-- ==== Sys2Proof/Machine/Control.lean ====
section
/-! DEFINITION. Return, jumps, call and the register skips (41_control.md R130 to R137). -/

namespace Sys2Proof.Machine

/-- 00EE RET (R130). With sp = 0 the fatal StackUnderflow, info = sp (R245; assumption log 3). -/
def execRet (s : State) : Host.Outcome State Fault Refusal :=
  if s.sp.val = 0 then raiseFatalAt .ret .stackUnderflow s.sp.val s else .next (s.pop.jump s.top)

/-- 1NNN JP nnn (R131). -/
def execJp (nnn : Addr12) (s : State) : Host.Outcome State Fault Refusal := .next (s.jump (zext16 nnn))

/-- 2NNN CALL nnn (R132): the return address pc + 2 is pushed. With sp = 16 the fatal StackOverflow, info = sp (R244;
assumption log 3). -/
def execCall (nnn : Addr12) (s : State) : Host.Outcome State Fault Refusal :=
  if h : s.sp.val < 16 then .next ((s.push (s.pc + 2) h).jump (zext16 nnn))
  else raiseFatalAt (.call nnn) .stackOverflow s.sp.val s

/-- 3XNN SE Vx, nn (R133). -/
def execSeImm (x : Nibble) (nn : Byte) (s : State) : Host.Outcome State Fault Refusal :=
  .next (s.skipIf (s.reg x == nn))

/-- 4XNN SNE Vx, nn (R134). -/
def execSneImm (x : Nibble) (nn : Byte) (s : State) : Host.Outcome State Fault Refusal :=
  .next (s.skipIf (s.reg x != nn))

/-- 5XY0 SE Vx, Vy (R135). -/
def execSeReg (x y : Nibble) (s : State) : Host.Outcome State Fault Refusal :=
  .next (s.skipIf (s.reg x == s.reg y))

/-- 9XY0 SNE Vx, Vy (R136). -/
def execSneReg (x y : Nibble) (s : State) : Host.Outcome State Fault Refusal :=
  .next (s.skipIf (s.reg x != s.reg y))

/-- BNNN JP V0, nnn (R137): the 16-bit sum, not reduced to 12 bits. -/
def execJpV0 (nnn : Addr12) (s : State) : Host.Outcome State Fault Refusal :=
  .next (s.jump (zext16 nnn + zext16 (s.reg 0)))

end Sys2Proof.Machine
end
......
## Exercise
Find the line that contains "(s.reg x == nn))". Restate it and all lines after it exactly, ending with the final line of the data.

## Answer to the exercise
  .next (s.skipIf (s.reg x == nn))

/-- 4XNN SNE Vx, nn (R134). -/
def execSneImm (x : Nibble) (nn : Byte) (s : State) : Host.Outcome State Fault Refusal :=
  .next (s.skipIf (s.reg x != nn))

/-- 5XY0 SE Vx, Vy (R135). -/
def execSeReg (x y : Nibble) (s : State) : Host.Outcome State Fault Refusal :=
  .next (s.skipIf (s.reg x == s.reg y))

/-- 9XY0 SNE Vx, Vy (R136). -/
def execSneReg (x y : Nibble) (s : State) : Host.Outcome State Fault Refusal :=
  .next (s.skipIf (s.reg x != s.reg y))

/-- BNNN JP V0, nnn (R137): the 16-bit sum, not reduced to 12 bits. -/
def execJpV0 (nnn : Addr12) (s : State) : Host.Outcome State Fault Refusal :=
  .next (s.jump (zext16 nnn + zext16 (s.reg 0)))

end Sys2Proof.Machine
end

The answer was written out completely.